Alexey Kovjazin wrote:

> May be, I am wrong, but I think that BLOB reading and writing becomes
> expensive when BLOBs are small and placed on the same data page with other
> columns, am I right?

There's a difference between something that affects performance and
something that's "expensive". The writer was comparing the cost of
storing blobs in a record with storing them in another table or storing
them in separate files. Clearly (at least to me) storing blob data is
external files is a performance disaster.

The second alternative that the customer suggested is storing blobs in a
separate table. Reading a blob by blob id requires checking a pointer
page and reading a data page. In most cases, both those pages are
already in cache from looking up the record. Even if the data page has
to be read, lookup by blob id is faster than finding a record in a
different table by key value - even primary key - reading that record,
and tracking down the blob in that table.

Neither of the alternatives that the writer suggested are better than
using a blob in a record. You've suggested a third alternative, storing
the blob as a varchar. You want to look at two effects: 1) the cost of
getting the blob data when it exists, and 2) the effect of having the
blobs on page when retrieving record (not blob) data.

Certainly, storing the blob as a varchar eliminates one round trip from
the client when the data exists. However, storing blobs as varchars
does not significantly reduce the record density. In fact, it may
increase the record density.
>
> So, my assumption why small BLOBs are slowing down:
>
> 1) To read BLOBs engine needs to read page twice (in second time it will be
> in cache, of course) because different APIs are using to get non-BLOB and
> BLOB columns

As above, reading a page in cache is remarkably quick.

>
> 2) Small BLOBs are not small from the point of view of data page - when
> BLOBs occupy big % of data page, so fewer records can fit on page (the
> situation looks worse when we have large fragmented records and small BLOBs)

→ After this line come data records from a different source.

-- ==== Sys2Proof/Machine/TypesLine.lean ====
section
/-!
DEFINITION. The state of line defects and performance monitoring (chapter 13) and of the security unit (chapter 15).
-/
namespace Sys2Proof.Machine

/-- One error block: errors and covered bits (R318). -/
structure Block where
  errors : Nat
  bits : Nat
deriving DecidableEq, Repr

/-- A source of error ratios (R318): the block in progress and the ended blocks, newest first, up to 120. -/
structure ErrSource where
  cur : Block
  past : List Block
deriving DecidableEq, Repr

/-- One settled or unsettled PM second (R325, R326): ES, SES and UAS, and the bin it belongs to by its first tick. -/
structure PmSecond where
  es : Bool
  ses : Bool
  uas : Bool
  bin : Nat
deriving DecidableEq, Repr

/-- A PM bin (R327, R329); `ended` is the boundary of its end once it has ended. -/
structure PmBin where
  start : Nat
  startSec : Nat
  seconds : Nat
  es : Nat
  ses : Nat
  uas : Nat
  esFe : Nat
  sesFe : Nat
  uasFe : Nat
  suspect : Bool
  steps : Nat
  ended : Option Nat
deriving DecidableEq, Repr

/-- The seconds of one direction (near end or far end): the second in progress, the delay line of R326, newest first, and
whether the time is unavailable. -/
structure PmLine where
  errors : Nat
  bits : Nat
  loss : Bool
  line : List PmSecond
  unavail : Bool
deriving DecidableEq, Repr

/-- A PM entity with its bins (R325 to R327): the open bin, the bins still closing, and the closed bins, newest first. -/
structure PmEntity where
  near : PmLine
  far : PmLine
  dayBins : Bool
  open_ : Option PmBin
  closing : List PmBin
  closed : List PmBin
deriving DecidableEq, Repr

/-- Thresholds of a tree (R319). -/
structure Thresholds where
  sdExp : Nat
  sfExp : Nat
  setBlocks : Nat
  clearBlocks : Nat
  sesExp : Nat
deriving DecidableEq, Repr

/-- The places of a terminal in the tick in progress (R320, R321): placed, accepted, dark, delineation misses. -/
structure PlaceTick where
  placed : Nat
  accepted : Nat
  dark : Nat
  delim : Nat
deriving DecidableEq, Repr

/-- Defect runs of a terminal (R320): LOSi set run, LOBi set run and whether it holds a delineation miss, their clear runs,
and the tick of the last accepted barge with DG = 1. -/
structure TermLine where
  defects : Nat
  tick : PlaceTick
  darkRun : Nat
  missRun : Nat
  missDelim : Bool
  losClear : Nat
  lobClear : Nat
  dgSeen : Option Nat
  path : ErrSource
  farEnd : ErrSource
  pm : PmEntity
  lastBarge : Option Nat
deriving DecidableEq, Repr

/-- Defects of a tree (R320) with its thresholds, error source, runs of silent and of clear counted ticks, and PM. -/
structure TreeLine where
  defects : Nat
  counted : Bool
  energy : Bool
  silentRun : Nat
  clearRun : Nat
  path : ErrSource
  thr : Thresholds
  thrPend : Option Thresholds
  pm : PmEntity
  terms : Tbl TermLine
deriving DecidableEq, Repr

/-- One phase slot of one direction of a tree SA (R358). A slot without a key is an alias of the other slot. -/
structure KeySlot where
  key : BitVec 256
  salt : BitVec 32
  koff : Nat
deriving DecidableEq, Repr

/-- Stop causes of an SA (R363). -/
inductive StopCause where
  | kc | ctr
deriving DecidableEq, Repr

/-- A rekey of one terminal in progress (R372). -/
structure Rekey where
  x : Nat
  phase : Bool
  u : Nat
  ref : Option CmdRef
  erasedDown : Bool
deriving DecidableEq, Repr

/-- The keys of one terminal's key-store slot (R357, R358, R370, R372). `firstX` is the boundary of the first keying; the
downstream SA is held from frame `firstX + 32`. `ctrs` counts the items of the frame in progress (ordinary, lock message). -/
structure TermKeys where
  tk : Option (BitVec 256)
  down : List (Option KeySlot)
  up : List (Option KeySlot)
  downPhase : Bool
  firstX : Option Nat
  rekey : Option Rekey
  stopped : Option StopCause
  ctrOrd : Nat
  ctrLm : Nat
  downFrom : Nat
  lastRekey : Nat
deriving DecidableEq, Repr

/-- A mass rekey (R374): its scope and the command that waits for it. -/
structure MassRekey where
  job : Nat
  scope : Nat
  unit_ : Nat
  ref : CmdRef
  x : Option Nat
deriving DecidableEq, Repr

/-- An uplink SA (R368, R383). `nextPn` is the next PN to send, or the next after the highest received; `low` the lowest acceptable PN of a receive SA. -/
structure MacsecSa where
  key : BitVec 256
  tx : Bool
  sub : Nat
  sci : Nat
  ssci : Nat
  an : Nat
  confOffset : Nat
  replay : Nat
  salt : Nat
  nextPn : Nat
  low : Nat
  stopped : Bool
  installed : Nat
deriving DecidableEq, Repr

/-- A plaintext unit held until its tag verifies, with what the cipher will say of it (R366): a reassembled upstream parcel.
`C` is the tick of the barge that carried its first fragment and `ctr` its count. -/
structure CipherUnit where
  tree : Nat
  tid : Nat
  flow : Nat
  kp : Bool
  twin : Bool
  body : Bytes
  cycle : Nat
  ctr : Nat
deriving DecidableEq, Repr

/-- A unit in one half of a hold buffer, with its place in the order in which the units of its group entered (R366). -/
structure HeldUnit where
  seq : Nat
  u : CipherUnit
deriving DecidableEq, Repr

/-- A cipher pipeline: the two halves of its hold buffer (R28, R366). -/
structure CipherPipe where
  halfA : Option HeldUnit
  halfB : Option HeldUnit
deriving DecidableEq, Repr

/-- A unit at the input of its group, ready at a clock (R356). -/
structure CipherWait where
  ready : Nat
  u : CipherUnit
deriving DecidableEq, Repr

/-- A plaintext parcel released by the cipher, on its way to pairing (R16). -/
structure PlainUnit where
  tree : Nat
  tid : Nat
  flow : Nat
  twinTag : Option Nat
  frame : Bytes
deriving DecidableEq, Repr

/-- A unit in a pipeline of its group (R356): its tree, uplink or link, its 16-byte blocks, whether it takes a half of the hold buffer, the pipeline and the
clock of its first byte there. -/
structure CipherUse where
  index : Nat
  blocks : Nat
  held : Bool
  pipe : Nat
  start : Nat
deriving DecidableEq, Repr

/-- From which clocks the input and the two halves of a pipeline are free. -/
structure PipeFree where
  input : Nat
  halfA : Nat
  halfB : Nat
deriving DecidableEq, Repr

/-- A group of pipelines (R28, R356): `free` is how its pipelines stood before clock `clk`, the last in which a unit was ready for it, and `uses` the units of
that clock in the order of R9. -/
structure CipherGroup where
  free : List PipeFree
  clk : Nat
  uses : List CipherUse
deriving DecidableEq, Repr

/-- Lifecycle states (R379). -/
inductive Lifecycle where
  | manufacture | provisioned | secured | alarmed | decommissioned
deriving DecidableEq, Repr

def Lifecycle.code : Lifecycle → Nat
  | .manufacture => 0 | .provisioned => 1 | .secured => 2 | .alarmed => 3 | .decommissioned => 4

/-- Debug states (R380), with the end of a CHALLENGE-OPEN window in ticks. -/
inductive DebugState where
  | closed
  | challengeOpen (until_ : Nat)
  | opened
deriving DecidableEq, Repr

def DebugState.code : DebugState → Nat
  | .closed => 0 | .challengeOpen _ => 1 | .opened => 2

/-- A tamper action (R377). -/
inductive TamperAction where
  | log | alarm | erase
deriving DecidableEq, Repr

def TamperAction.code : TamperAction → Nat
  | .log => 0 | .alarm => 1 | .erase => 2

/-- The VBAT domain (R378): owner key, ALARMED record and the log of source and seconds. -/
structure Vbat where
  ownerKey : Option (BitVec 256)
  alarmed : Bool
  log : List (Nat × Nat)
  keyLost : Bool
deriving DecidableEq, Repr

/-- The security unit (chapter 15). `txActive` is the transmit SA in force of each uplink sub-port, `rekeyPend` the rekeys (tree, id) that wait for a
boundary or for the end of a doze. `treeKp` holds the header key phase of each tree where it is 1. -/
structure Security where
  keys : Tbl TermKeys
  treeKp : Tbl Bool
  mass : List MassRekey
  nextJob : Nat
  macsec : Tbl MacsecSa
  macsecPorts : List Nat
  txPend : List (CmdRef × Nat × Nat)
  txActive : Tbl Nat
  rekeyPend : List (Option CmdRef × Nat × Nat)
  fabricKey : Option (BitVec 256)
  fabricSalt : Nat
  object : Nat
  pipes : List CipherPipe
  groups : List CipherGroup
  cipherSeq : Nat
  cipherIn : List CipherWait
  released : List PlainUnit
  vbat : Vbat
  authHash : Option (BitVec 384)
  lifecycle : Lifecycle
  flashAlarmed : Bool
  debug : DebugState
  challenge : Option (Nat × Nat)
  actions : List TamperAction
  failLimit : Nat
  fails : Nat
deriving DecidableEq, Repr

end Sys2Proof.Machine
end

The data has to go somewhere. If you store it as a varchar, it takes
the same amount of space as if you store it as a blob, ignoring overhead
and compression. If the blob occupies a large part of a page, putting
the same data in the record will make the record occupy almost exactly
the same space. The blob space is packs more densely, so using blobs can
actually increase the number of records on page.

Overhead and compression cut in different ways.

Varchars have two bytes of overhead - the two length bytes. Blobs take
up eight bytes in the record, whether they exist or not, and another 60
bytes or so for the record header, blob header, and page index, if they
do exist.

Both blobs and varchars are compressed as part of the record so the
actual compression depends on what's on either side if them. An empty
varchar consists of two bytes of 0x0, indicating the length, plus n
bytes of spaces. An empty blob consists of eight bytes of spaces.

Assume the preceding field in the record ended with spaces - reasonably
likely - and the succeeding field is a varchar. The length portion of
the varchar compresses like to two bytes, one byte containing the value
-2, indicating that the next two bytes are identical, then a byte of
0x0. The data portion compresses to 2 bytes for every 256. So an empty
varchar(512) compresses to 6 bytes.

The eight bytes of 0x0 that represent an empty blob compress to a length
byte of -8 and a data byte of 0x0 - 2 bytes.

Unless the varchar is preceded by a byte of 0 or followed by a space,
any compressed empty varchar is larger than an empty blob. If the blob
is followed or preceded by a byte of 0, it compresses to nothing.
Varchar compression gets worse as the varchar gets longer - the data
portion of a 32767 byte varchar requires 256 bytes after compression.

So in the case of a value that's rarely present, the blob wins big.

What about medium small blobs that do exist?

Primary records are never stored as fragments, unless the compressed
record is larger than the page size. Assume you've got a record thats
about 1/3 of the page size plus a string that's about 1/4 of a page. If
the string is a varchar in a record, you'll get 1 record per page. If
the string is a blob, you'll get two records plus a blob on some pages,
and one record plus 2 blobs on other - on average 1.5 records per page.

Certainly you get more records per page if each record has less data,
but if you've got to store the data, you're better off sorting it as
blobs on page, given the current data architecture.

It might make sense to have separate blob pages and data pages for each
table, but that's a major ODS change.


>
> As a summary, I did not recommend use BLOBs for small data when they may fit
> on data page - VARCHAR in this case looks better.
>
> Please resolve my doubts - was I wrong?

I think so.


Best regards,


Ann